Task prompt
Search the records for "rowSize". Report every line where it occurs.

(Saved data entries)

-- ==== Sys2Proof/Machine/Memory.lean ====
section
/-! DEFINITION. Homes (R38), the memory system of R159 to R171, write requests (R147), encryption
(R305 to R311), and the handle checks of R26 to R29, R185 and R186. -/

namespace Sys2Proof.Machine

/-! ### Trap codes (R322) -/

/-- Trap causes. -/
inductive Cause where
  | illegalOpcode | illegalConvergence | emptyRead | predOvf | splitOvf | handleFault | tableAbsent
  | keyType | align | spadStale | spadRange | access | priv | remoteFault | poison | launchDepth
  | queueFault | barrierMisuse | preempt | user | resume
  deriving DecidableEq, Repr

/-- The code of a cause (R322). -/
def Cause.code : Cause → Nat
  | .illegalOpcode => 1 | .illegalConvergence => 2 | .emptyRead => 3 | .predOvf => 4
  | .splitOvf => 5 | .handleFault => 6 | .tableAbsent => 7 | .keyType => 8 | .align => 9
  | .spadStale => 10 | .spadRange => 11 | .access => 12 | .priv => 13 | .remoteFault => 14
  | .poison => 15 | .launchDepth => 16 | .queueFault => 17 | .barrierMisuse => 18 | .preempt => 19
  | .user => 20 | .resume => 21

/-! ### Keys, sectors and homes -/

/-- The first key of private memory. -/
def privBase : Nat := 2 ^ 62
/-- The first key of the ECC side bytes: byte `sideBase + k` stands beside byte `k` (R306). -/
def sideBase : Nat := 2 ^ 110
/-- The memory byte that a key names or stands beside. -/
def flatKey (key : Nat) : Nat := key % sideBase
/-- The key of a byte of private memory is in the private range (R29). -/
def isPriv (key : Nat) : Bool := privBase ≤ flatKey key
/-- The launch whose private table holds a key. -/
def privLaunch (key : Nat) : Nat := (flatKey key - privBase) / 2 ^ 42
/-- The table id of a table key. -/
def tidOfKey (key : Nat) : Nat := flatKey key / 2 ^ 42
/-- The position of a key in its table. -/
def posOfKey (key : Nat) : Nat := flatKey key % 2 ^ 42
/-- The 64-byte sector of a key. -/
def sectorOf (key : Nat) : Nat := flatKey key / 64
/-- The 256-byte line of a key. -/
def lineOf (key : Nat) : Nat := flatKey key / 256
/-- The 32-byte unit of a key. -/
def unitOf (key : Nat) : Nat := flatKey key / 32
/-- The row key of a table key: table * 2^42 + slot. -/
def State.rowOfKey (s : State) (key : Nat) : Nat :=
  tidOfKey key * 2 ^ 42 + posOfKey key / (s.table (tidOfKey key)).rowSize

/-- The pseudo-channel that entry u of a stack's channel map names (R38). -/
def State.chanEntry (s : State) (stack u : Nat) : Nat :=
  (aget s.mem.chanMap (64 * stack + u % 64)).getD (64 * stack + u % 64)

/-- The pseudo-channel of a home unit by its table's home policy (R38). -/
def State.unitChannel (s : State) (t : Table) (tid u : Nat) : Nat :=
  match t.home with
  | 0 =>
    let i := Config.homeHash tid u
    (aget s.mem.homeMap i.toNat).getD (64 * (Config.homeStack i).val + (Config.homeChannel i.toNat i).val)
  | 1 =>
    let d := t.homeId % 4
    let i := Config.homeHash tid u
    (aget s.mem.homeMap (4096 * (d + 1) + i.toNat)).getD
      (64 * (3 * d + (Config.dieHomeStack d i).val) + (Config.homeChannel d i).val)
  | _ => s.chanEntry t.homeId u

/-- The pseudo-channel home to a table position: the redirect of a moved row first (R37, R38). -/
def State.channelOf (s : State) (tid pos : Nat) : Nat :=
  let t := s.table tid
  match aget s.mem.reloc (tid * 2 ^ 42 + pos / t.rowSize) with
  | some stack => s.chanEntry stack (pos / 2 ^ 16)
  | none => s.unitChannel t tid (pos / 2 ^ 16)

/-- The die of a pseudo-channel: three stacks of 64 on each die (R8). -/
def dieOfChannel (ch : Nat) : Nat := ch / 192
/-- The bank of a position within its pseudo-channel (R38). -/
def bankOf (pos : Nat) : Nat := pos % 2 ^ 16 / 2048 % 16
/-- The home die of a key; private memory counts as homed on the die given. -/
def State.homeDie (s : State) (here key : Nat) : Nat :=
  if isPriv key then here else dieOfChannel (s.channelOf (tidOfKey key) (posOfKey key))

/-- A stack has a live pseudo-channel (R15, R371). -/
def State.stackLive (s : State) (stack : Nat) : Bool :=
  (List.range 64).any fun c =>
    match aget s.channels (64 * stack + c) with
    | some x => !x.retired
    | none => true

/-- The live stacks of the module (R182). -/
def State.liveStacks (s : State) : List Nat := (List.range 12).filter s.stackLive

/-- The index stack that hardware chooses for a table (R182): of an interleaved table, one of the live stacks. -/
def State.chooseIndex (s : State) (tid : Nat) (t : Table) : Nat :=
  if t.home = 0 then s.liveStacks.getD ((Config.indexStack tid).val % s.liveStacks.length) 0
  else 3 * (t.homeId % 4) + (Config.dieIndexStack tid).val

/-- The index stack of a table (R182): the HOMEID stack, or the one that was chosen. -/
def State.indexStack (s : State) (tid : Nat) : Nat :=
  let t := s.table tid
  if t.home = 2 then t.homeId else t.index

/-- A pseudo-channel in broadcast mode holds back ordinary traffic to it (R253). -/
def State.channelShut (s : State) (key : Nat) : Bool :=
  !isPriv key &&
    (match aget s.channels (s.channelOf (tidOfKey key) (posOfKey key)) with
      | some c => c.holder.isSome
      | none => false)

/-! ### Encrypted units (R305 to R308, R311) -/

/-- The key slot under which a key's units are encrypted, if they are (R305). -/
def State.slotOfKey (s : State) (key : Nat) : Option Nat :=
  if isPriv key then (s.launch (privLaunch key)).slot
  else
    let t := s.table (tidOfKey key)
    if t.ownw then some t.kslot else none

/-- The key pair and the integrity key that a slot holds, as bytes; zeros for an empty slot (R304). -/
def State.slotKeys (s : State) (slot : Nat) : List Nat × List Nat :=
  match aget s.stag.slots slot with
  | some k =>
    if k.count = 0 then (List.replicate 64 0, List.replicate 32 0)
    else (natLe 64 k.pair.toNat, natLe 32 k.ikey.toNat)
  | none => (List.replicate 64 0, List.replicate 32 0)

/-- The tweak of a unit (R305). The handle of a unit of private memory has space 11 [A7]. -/
def unitTweak (slot u : Nat) : Nat :=
  slot % 2 ^ 9 * 2 ^ 64 +
    (if isPriv (32 * u) then 3 * 2 ^ 62 + posOfKey (32 * u) else 32 * u % 2 ^ 62)

/-- The keys of a unit's side bytes: the tag in bits [27:0], bit 31 set where there is a tag; a cleared
unit's are zero (R306, R307). Bits 29 and 30 mark a cleared half of a unit that rows of 16 bytes share: R307
clears whole units and says nothing of them. DESIGN CHOICE. [A62] -/
def sideKeys (u : Nat) : List Nat := (List.range 4).map fun i => sideBase + 32 * u + i

/-- The keys of a unit's bytes. -/
def unitKeys (u : Nat) : List Nat := (List.range 32).map fun i => 32 * u + i

/-- The keys of a sector's bytes with the side bytes of its units, where they are encrypted. -/
def State.sectorKeys (s : State) (sec : Nat) : List Nat :=
  ((List.range 64).map fun i => 64 * sec + i) ++
    (if (s.slotOfKey (64 * sec)).isSome then sideKeys (2 * sec) ++ sideKeys (2 * sec + 1) else [])

/-- The number that a unit's side bytes hold. -/
def sideOf (rd : Nat → Byte) (u : Nat) : Nat := leOf ((sideKeys u).map fun k => (rd k).toNat)

/-- Plaintext of a unit with its cleared halves as zeros [A62]. -/
def clearHalves (side : Nat) (plain : List Byte) : List Byte :=
  let half (i : Nat) : List Byte :=
    if side.testBit (29 + i) then List.replicate 16 0 else (plain.drop (16 * i)).take 16
  half 0 ++ half 1

/-- The plaintext of a unit whose stored bytes a function gives, and whether its tag fails (R306); a
cleared unit reads as zeros (R307). -/
def State.openUnit (s : State) (rd : Nat → Byte) (u : Nat) : List Byte × Bool :=
  let raw := (unitKeys u).map rd
  match s.slotOfKey (32 * u) with
  | none => (raw, false)
  | some slot =>
    let side := sideOf rd u
    if side < 2 ^ 31 then (List.replicate 32 0, false)
    else
      let ks := s.slotKeys slot
      let c := raw.map (·.toNat)
      (clearHalves side ((xtsDecrypt ks.1 (unitTweak slot u) c).map (BitVec.ofNat 8)),
        unitTag ks.2 (unitTweak slot u) c != side % 2 ^ 28)

/-- The stored bytes of a unit of encrypted memory, with its side bytes (R305, R306). -/
def State.sealUnit (s : State) (slot u : Nat) (plain : List Byte) : List (Nat × Byte) :=
  let ks := s.slotKeys slot
  let c := xtsEncrypt ks.1 (unitTweak slot u) (plain.map (·.toNat))
  let side := natLe 4 (2 ^ 31 + unitTag ks.2 (unitTweak slot u) c)
  ((unitKeys u).zip (c.map (BitVec.ofNat 8))) ++ (sideKeys u).zip (side.map (BitVec.ofNat 8))

/-- Plaintext bytes at keys, the units of them that are poisoned, by a failed tag or at their homes, and the
units whose tag fails. -/
structure Seen where
  bytes : List Byte
  poisoned : List Nat
  tags  : List Nat

/-- A unit of the bytes seen is poisoned. -/
def Seen.bad (x : Seen) : Bool := !x.poisoned.isEmpty
/-- A unit of some of the bytes seen is poisoned. -/
def Seen.hit (x : Seen) (keys : List Nat) : Bool := keys.any fun k => x.poisoned.contains (unitOf k)

/-- A list without its adjacent repeats. -/
def squeeze : List Nat → List Nat
  | [] => []
  | x :: r => if r.head? = some x then squeeze r else x :: squeeze r

/-- The units of a list of keys. -/
def unitsOf (keys : List Nat) : List Nat := dedup (squeeze (keys.map unitOf))

/-- The bytes at keys as a reader finds them whose stored bytes a function gives. -/
def State.see (s : State) (rd : Nat → Byte) (keys : List Nat) : Seen :=
  let us := (unitsOf keys).map fun u => (u, s.openUnit rd u)
  { bytes := keys.map fun k => ((aget us (unitOf k)).getD ([], false)).1.getD (k % 32) 0
    poisoned := (us.filter fun u => u.2.2 || s.mem.poison.contains u.1).map (·.1)
    tags := (us.filter fun u => u.2.2).map (·.1) }

/-- Failed tags recorded in the module error log as INTEGRITY (R306). -/
def State.logTags (s : State) (us : List Nat) : State :=
  if us.isEmpty then s
  else { s with stag := { s.stag with errors := s.stag.errors ++ us.map ErrLog.integrity } }

/-- Byte writes of plaintext merged into the units that a function gives, as stored: whole units where the
memory is encrypted (R308, R311). With them, the units that stay poisoned: those whose tag failed, but for the
units that a writer other than a thread (`whole`) covers whole (R190). -/
def State.sealData (s : State) (rd : Nat → Byte) (whole : Bool) (data : List (Nat × Byte)) :
    List (Nat × Byte) × List Nat :=
  match data with
  | [] => ([], [])
  | (k0, _) :: _ =>
    match s.slotOfKey k0 with
    | none => (data, [])
    | some slot =>
      (dedup (data.map fun d => unitOf d.1)).foldl (fun a u =>
        let old := s.openUnit rd u
        let plain := (unitKeys u).zipWith (fun k b => data.foldl (fun x d => if d.1 = k then d.2 else x) b)
          old.1
        (a.1 ++ s.sealUnit slot u plain,
          if old.2 && !(whole && (unitKeys u).all fun k => data.any fun d => d.1 == k) then a.2 ++ [u] else a.2))
        ([], [])

/-- Units marked poisoned. -/
def State.poisonUnits (s : State) (us : List Nat) : State :=
  if us.isEmpty then s else s.modMem fun m => { m with poison := us.foldl insNum m.poison }

/-- Units whose tag has failed in a partial write stay poisoned, and the error log records them (R190,
R306). -/
def State.failTags (s : State) (us : List Nat) : State := (s.poisonUnits us).logTags us

/-! ### At the home -/

/-- A stored byte at the home. -/
def State.homeRaw (s : State) (key : Nat) : Byte := byteAt s.mem.home key

/-- The bytes at keys as a reader at the home finds them. -/
def State.homeSeen (s : State) (keys : List Nat) : Seen := s.see s.homeRaw keys

/-- A byte whose unit is delivered poisoned from the home (R306, R333). -/
def State.unitPoisoned (s : State) (key : Nat) : Bool :=
  s.mem.poison.contains (unitOf key) || (s.openUnit s.homeRaw (unitOf key)).2

/-- Any of the bytes at some keys is poisoned at its home. -/
def State.anyPoison (s : State) (keys : List Nat) : Bool :=
  (unitsOf keys).any fun u => s.unitPoisoned (32 * u)

/-- Row versions advanced once for each row that the keys touch (R30). -/
def State.bumpRows (s : State) (rows : List Nat) : State :=
  s.modMem fun m =>
    { m with versions := rows.foldl (fun v r => aput v r ((aget v r).getD 0 + 1)) m.versions }

/-- The rows that table keys touch. -/
def State.rowsOf (s : State) (keys : List Nat) : List Nat :=
  dedup ((keys.filter fun k => !isPriv k).map s.rowOfKey)

/-- The units that a list of byte writes covers whole (R333). -/
def wholeUnits (keys : List Nat) : List Nat :=
  (unitsOf keys).filter fun u => (List.range 32).all fun i => keys.contains (32 * u + i)

/-- Stored bytes written at their homes. No poison is cleared: a thread store covers no unit whole
(R190). -/
def State.storeHome (s : State) (data : List (Nat × Byte)) : State :=
  s.modMem fun m => { m with home := setBytes m.home data }

/-- A byte is a key byte of a live keyed row (R24). -/
def State.isKeyByte (s : State) (key : Nat) : Bool :=
  let t := s.table (tidOfKey key)
  let slot := posOfKey key / t.rowSize
  !isPriv key && t.hasKey slot && (t.rowAt slot).isSome && decide (posOfKey key % t.rowSize < t.keyBytes)

/-- A store that was issued before its slot's row was inserted changes no key byte of that row (R24). -/
def State.keyFree (s : State) (data : List (Nat × Byte)) : List (Nat × Byte) :=
  data.filter fun d => !s.isKeyByte d.1

/-- Stored bytes of thread stores and write-backs applied at their homes (R30, R162, R190). -/
def State.applyStores (s : State) (data : List (Nat × Byte)) : State :=
  (s.storeHome data).bumpRows (s.rowsOf (data.map (·.1)))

Written answer
  tidOfKey key * 2 ^ 42 + posOfKey key / (s.table (tidOfKey key)).rowSize
  match aget s.mem.reloc (tid * 2 ^ 42 + pos / t.rowSize) with
  let slot := posOfKey key / t.rowSize
  !isPriv key && t.hasKey slot && (t.rowAt slot).isSome && decide (posOfKey key % t.rowSize < t.keyBytes)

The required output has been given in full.